**Work required**
Go through the records line by line and work out how many lines hold the word "lpktIn". Answer with the number only.
::: Dataset excerpts :::
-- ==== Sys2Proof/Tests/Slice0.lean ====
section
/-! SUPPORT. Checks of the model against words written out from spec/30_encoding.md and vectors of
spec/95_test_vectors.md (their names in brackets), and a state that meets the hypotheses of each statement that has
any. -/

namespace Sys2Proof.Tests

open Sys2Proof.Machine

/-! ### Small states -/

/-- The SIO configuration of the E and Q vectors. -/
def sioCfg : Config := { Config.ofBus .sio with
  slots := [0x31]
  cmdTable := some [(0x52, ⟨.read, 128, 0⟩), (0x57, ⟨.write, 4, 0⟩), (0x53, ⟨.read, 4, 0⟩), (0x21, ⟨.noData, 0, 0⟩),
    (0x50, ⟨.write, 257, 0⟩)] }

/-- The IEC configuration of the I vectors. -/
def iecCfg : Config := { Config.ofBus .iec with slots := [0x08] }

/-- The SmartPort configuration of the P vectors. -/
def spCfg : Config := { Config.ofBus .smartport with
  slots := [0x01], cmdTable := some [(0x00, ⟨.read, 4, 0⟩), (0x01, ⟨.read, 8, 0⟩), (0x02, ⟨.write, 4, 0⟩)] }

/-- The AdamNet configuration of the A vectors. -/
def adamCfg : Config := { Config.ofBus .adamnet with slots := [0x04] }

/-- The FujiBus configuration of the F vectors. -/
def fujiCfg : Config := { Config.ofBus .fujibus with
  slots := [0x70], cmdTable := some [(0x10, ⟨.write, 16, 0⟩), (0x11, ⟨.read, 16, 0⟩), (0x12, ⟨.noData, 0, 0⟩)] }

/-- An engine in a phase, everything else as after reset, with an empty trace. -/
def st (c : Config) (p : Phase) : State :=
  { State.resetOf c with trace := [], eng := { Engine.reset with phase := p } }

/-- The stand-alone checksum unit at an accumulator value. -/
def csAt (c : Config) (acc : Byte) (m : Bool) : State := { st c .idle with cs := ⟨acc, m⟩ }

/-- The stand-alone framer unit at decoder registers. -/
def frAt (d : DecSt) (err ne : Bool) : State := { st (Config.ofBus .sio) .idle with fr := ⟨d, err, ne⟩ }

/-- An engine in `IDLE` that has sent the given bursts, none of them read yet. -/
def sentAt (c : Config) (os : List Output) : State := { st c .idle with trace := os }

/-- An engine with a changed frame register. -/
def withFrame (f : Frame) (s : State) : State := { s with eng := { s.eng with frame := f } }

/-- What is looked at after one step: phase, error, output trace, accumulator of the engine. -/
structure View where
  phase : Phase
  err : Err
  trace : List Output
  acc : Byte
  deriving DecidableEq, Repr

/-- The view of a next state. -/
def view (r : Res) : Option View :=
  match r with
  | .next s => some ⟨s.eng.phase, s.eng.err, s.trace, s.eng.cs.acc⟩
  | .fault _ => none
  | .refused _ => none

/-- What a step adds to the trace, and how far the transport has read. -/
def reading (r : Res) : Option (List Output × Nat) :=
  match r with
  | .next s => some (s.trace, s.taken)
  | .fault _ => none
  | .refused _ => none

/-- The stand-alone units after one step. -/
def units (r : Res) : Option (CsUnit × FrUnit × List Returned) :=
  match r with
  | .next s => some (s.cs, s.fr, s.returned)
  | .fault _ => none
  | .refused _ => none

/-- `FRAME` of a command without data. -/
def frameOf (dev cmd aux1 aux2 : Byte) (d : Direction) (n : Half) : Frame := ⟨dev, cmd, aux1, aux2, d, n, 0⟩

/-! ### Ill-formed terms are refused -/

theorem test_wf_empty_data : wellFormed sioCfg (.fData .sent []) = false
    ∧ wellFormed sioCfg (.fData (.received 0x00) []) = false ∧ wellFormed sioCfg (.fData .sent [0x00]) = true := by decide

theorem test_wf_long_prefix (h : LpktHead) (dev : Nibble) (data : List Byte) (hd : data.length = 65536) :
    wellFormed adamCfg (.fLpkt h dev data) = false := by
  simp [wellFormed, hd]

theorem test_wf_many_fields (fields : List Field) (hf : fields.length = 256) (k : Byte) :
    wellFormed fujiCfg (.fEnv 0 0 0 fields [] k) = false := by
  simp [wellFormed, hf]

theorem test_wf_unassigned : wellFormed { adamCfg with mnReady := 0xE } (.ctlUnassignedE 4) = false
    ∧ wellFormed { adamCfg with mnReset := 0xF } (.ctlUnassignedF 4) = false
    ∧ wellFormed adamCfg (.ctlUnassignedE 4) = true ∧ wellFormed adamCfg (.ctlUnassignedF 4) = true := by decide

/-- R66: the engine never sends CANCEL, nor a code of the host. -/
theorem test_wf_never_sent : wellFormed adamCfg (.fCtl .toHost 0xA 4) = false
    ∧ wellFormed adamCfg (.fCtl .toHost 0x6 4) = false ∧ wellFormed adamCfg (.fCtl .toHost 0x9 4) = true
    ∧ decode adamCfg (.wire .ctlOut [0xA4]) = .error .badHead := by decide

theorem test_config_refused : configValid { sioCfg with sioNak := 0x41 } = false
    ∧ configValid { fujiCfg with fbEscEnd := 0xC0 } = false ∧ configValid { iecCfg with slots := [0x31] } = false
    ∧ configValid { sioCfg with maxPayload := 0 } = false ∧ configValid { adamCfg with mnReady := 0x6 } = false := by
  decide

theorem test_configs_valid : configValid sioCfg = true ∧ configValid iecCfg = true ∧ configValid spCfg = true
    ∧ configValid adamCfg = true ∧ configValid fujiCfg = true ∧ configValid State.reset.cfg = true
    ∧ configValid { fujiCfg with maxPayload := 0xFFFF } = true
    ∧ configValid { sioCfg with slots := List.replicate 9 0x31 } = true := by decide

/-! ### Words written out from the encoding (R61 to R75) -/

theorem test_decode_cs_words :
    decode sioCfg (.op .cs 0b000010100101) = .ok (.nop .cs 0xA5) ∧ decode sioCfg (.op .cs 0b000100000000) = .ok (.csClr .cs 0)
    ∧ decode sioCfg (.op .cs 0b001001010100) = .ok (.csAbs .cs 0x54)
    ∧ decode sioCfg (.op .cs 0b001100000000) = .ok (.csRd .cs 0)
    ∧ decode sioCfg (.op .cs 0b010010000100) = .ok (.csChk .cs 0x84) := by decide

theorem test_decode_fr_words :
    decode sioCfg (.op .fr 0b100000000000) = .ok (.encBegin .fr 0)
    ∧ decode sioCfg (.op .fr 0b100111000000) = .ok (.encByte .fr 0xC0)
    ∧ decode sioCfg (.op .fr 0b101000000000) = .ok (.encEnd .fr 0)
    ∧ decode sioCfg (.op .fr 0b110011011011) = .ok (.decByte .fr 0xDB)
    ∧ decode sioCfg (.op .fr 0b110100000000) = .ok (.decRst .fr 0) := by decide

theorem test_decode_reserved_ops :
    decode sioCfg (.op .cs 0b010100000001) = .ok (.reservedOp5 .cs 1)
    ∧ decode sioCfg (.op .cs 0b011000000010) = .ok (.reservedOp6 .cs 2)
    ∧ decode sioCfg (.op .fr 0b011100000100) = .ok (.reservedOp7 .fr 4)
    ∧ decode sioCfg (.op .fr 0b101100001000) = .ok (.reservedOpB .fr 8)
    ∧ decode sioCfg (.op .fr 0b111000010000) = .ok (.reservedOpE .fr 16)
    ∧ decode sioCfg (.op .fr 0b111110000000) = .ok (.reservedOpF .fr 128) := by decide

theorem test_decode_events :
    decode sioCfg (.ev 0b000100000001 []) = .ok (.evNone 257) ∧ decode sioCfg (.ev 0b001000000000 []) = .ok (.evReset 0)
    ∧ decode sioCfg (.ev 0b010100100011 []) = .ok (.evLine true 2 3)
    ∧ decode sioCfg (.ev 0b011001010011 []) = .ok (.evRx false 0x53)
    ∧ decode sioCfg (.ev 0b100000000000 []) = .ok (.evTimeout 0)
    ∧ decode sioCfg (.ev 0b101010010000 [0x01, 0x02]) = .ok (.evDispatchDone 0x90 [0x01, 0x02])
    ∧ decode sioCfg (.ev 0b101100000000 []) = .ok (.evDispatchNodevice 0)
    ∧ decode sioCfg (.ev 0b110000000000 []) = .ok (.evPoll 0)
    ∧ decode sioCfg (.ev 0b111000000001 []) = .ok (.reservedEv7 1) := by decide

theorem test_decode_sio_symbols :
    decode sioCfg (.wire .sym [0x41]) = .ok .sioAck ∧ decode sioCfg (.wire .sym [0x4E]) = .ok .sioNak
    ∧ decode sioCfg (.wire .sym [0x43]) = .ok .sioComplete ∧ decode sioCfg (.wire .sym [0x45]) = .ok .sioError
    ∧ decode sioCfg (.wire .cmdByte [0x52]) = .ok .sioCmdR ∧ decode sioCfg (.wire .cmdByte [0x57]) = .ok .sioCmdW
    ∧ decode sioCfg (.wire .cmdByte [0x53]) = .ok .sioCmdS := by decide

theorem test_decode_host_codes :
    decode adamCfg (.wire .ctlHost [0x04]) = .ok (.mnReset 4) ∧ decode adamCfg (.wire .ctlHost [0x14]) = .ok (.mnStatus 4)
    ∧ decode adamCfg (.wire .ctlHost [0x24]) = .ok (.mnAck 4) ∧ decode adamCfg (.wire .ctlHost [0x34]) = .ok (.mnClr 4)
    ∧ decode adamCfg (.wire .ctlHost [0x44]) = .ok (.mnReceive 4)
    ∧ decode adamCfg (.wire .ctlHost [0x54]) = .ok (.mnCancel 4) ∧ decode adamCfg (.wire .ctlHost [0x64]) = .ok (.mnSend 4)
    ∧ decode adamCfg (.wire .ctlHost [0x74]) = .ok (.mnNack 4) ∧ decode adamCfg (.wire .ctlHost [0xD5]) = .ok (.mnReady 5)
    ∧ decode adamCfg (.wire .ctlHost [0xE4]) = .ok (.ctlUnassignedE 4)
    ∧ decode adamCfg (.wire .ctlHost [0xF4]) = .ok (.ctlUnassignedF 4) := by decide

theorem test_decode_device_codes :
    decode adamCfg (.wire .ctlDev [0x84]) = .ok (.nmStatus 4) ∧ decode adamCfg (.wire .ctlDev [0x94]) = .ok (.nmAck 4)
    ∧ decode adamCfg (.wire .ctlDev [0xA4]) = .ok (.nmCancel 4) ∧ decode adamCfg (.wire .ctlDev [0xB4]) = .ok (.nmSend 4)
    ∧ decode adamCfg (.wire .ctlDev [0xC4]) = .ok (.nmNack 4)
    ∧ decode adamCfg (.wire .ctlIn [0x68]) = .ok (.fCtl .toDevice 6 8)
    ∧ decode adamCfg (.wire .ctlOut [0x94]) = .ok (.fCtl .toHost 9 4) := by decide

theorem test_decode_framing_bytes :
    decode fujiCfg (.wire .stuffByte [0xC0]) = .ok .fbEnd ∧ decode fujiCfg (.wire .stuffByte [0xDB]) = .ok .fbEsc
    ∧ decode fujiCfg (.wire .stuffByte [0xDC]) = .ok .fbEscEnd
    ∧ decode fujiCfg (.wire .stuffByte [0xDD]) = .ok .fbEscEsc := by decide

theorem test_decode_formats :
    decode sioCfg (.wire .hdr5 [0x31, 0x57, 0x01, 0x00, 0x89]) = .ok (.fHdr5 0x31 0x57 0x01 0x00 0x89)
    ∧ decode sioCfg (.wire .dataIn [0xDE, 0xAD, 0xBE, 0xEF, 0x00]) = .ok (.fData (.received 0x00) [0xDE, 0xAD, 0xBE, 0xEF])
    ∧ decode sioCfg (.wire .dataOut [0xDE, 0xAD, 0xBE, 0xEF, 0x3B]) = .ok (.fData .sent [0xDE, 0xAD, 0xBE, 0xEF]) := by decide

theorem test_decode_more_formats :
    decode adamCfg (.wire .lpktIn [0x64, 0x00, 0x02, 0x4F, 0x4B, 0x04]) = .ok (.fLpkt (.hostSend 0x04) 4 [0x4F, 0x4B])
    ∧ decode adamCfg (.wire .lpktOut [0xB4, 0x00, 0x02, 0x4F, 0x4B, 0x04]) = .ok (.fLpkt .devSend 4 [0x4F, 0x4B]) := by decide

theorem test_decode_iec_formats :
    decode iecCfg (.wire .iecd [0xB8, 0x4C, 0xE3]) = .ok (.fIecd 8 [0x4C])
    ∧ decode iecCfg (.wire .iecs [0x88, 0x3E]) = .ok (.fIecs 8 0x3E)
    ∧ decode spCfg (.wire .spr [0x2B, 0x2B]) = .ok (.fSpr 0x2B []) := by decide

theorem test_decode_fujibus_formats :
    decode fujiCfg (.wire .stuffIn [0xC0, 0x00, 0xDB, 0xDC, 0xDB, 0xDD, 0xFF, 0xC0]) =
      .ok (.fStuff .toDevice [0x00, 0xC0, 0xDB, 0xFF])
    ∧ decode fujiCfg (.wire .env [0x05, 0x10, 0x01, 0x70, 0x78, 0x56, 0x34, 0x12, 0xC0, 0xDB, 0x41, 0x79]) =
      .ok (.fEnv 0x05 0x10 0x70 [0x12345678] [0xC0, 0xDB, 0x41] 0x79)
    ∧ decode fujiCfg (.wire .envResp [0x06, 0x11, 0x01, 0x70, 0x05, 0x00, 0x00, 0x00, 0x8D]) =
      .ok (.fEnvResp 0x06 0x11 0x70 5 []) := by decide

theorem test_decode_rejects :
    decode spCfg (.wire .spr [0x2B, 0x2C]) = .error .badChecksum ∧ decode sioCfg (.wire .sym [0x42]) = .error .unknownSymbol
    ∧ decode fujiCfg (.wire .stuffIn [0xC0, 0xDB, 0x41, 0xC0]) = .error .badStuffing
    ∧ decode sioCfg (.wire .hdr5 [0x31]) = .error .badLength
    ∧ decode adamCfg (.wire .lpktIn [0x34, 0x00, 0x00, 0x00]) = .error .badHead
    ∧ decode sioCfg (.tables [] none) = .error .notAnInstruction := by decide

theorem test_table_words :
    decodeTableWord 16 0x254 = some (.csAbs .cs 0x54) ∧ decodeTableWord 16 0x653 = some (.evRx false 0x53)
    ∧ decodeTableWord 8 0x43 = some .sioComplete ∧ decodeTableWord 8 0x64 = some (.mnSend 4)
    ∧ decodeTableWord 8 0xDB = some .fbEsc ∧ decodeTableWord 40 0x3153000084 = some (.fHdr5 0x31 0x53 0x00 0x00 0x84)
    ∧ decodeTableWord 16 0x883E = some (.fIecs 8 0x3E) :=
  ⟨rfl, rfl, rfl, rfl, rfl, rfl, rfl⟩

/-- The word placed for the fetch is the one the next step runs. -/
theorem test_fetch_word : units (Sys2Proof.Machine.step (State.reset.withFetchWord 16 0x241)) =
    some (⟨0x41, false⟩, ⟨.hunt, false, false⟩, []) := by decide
:::
::: Dataset excerpts :::
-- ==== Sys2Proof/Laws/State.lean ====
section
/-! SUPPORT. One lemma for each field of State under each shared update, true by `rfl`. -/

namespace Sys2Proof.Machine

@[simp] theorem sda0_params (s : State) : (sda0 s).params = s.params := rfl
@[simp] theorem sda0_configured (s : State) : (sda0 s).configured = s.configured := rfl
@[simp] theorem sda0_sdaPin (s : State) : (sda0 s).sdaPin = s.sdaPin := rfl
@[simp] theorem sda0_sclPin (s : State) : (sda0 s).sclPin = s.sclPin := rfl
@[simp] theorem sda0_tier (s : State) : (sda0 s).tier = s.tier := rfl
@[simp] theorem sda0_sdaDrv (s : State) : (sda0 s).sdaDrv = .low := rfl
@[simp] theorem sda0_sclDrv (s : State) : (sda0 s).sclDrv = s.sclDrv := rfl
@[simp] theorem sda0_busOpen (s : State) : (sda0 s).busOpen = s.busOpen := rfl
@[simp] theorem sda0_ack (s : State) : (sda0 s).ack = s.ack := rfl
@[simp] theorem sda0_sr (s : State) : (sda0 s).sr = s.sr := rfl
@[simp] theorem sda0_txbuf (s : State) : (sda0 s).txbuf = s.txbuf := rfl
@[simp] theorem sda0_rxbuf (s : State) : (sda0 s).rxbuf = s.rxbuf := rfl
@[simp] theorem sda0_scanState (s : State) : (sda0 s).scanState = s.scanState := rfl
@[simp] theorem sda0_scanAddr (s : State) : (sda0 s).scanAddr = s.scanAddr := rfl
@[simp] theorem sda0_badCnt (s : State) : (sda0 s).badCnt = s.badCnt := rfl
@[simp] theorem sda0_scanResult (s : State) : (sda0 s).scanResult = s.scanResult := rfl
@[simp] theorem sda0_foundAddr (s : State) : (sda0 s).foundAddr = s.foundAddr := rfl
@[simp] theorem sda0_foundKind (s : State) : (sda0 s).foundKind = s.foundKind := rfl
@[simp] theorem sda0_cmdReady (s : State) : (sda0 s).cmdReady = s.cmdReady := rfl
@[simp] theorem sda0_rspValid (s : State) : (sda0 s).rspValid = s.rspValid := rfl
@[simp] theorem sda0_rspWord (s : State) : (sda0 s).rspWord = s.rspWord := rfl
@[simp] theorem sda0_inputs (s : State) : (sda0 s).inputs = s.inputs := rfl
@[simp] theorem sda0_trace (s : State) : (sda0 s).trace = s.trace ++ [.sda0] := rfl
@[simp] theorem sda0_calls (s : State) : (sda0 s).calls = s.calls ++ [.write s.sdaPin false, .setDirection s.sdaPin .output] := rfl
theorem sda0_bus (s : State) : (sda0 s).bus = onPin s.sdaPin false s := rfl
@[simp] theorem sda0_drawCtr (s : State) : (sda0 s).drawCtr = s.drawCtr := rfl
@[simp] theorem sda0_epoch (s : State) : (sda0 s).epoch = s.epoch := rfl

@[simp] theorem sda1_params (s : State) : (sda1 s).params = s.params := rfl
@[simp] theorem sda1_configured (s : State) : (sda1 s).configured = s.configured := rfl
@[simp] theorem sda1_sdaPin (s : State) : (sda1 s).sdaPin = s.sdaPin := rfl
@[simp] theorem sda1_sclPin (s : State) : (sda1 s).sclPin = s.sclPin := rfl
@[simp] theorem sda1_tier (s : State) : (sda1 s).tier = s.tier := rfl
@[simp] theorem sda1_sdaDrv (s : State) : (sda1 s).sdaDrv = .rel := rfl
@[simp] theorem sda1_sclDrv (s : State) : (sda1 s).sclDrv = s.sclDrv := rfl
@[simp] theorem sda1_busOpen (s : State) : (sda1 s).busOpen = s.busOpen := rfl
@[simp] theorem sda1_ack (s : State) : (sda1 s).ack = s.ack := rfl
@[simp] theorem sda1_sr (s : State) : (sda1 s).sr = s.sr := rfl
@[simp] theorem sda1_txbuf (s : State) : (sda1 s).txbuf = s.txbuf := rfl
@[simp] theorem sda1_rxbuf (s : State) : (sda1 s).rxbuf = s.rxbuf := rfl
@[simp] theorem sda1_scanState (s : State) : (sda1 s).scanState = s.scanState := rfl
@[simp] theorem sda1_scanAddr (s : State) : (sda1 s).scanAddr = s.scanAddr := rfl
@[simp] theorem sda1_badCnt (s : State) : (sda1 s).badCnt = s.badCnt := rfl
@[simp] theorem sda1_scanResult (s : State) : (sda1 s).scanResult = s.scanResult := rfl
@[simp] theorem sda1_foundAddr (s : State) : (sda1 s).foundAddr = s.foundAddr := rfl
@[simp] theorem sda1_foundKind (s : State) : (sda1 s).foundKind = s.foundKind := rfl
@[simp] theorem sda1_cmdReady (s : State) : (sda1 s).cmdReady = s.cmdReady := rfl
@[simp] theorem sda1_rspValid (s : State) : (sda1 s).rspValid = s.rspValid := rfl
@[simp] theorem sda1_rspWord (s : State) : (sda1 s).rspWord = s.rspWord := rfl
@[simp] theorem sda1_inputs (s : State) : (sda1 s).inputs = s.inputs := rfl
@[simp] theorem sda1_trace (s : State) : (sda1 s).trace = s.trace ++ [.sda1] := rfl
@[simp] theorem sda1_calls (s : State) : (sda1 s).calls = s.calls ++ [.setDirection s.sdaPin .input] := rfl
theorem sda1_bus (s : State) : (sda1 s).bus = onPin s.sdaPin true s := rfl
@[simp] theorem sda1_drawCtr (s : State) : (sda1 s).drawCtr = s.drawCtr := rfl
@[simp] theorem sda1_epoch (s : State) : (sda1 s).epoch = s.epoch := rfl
:::
**Result of this exercise**
2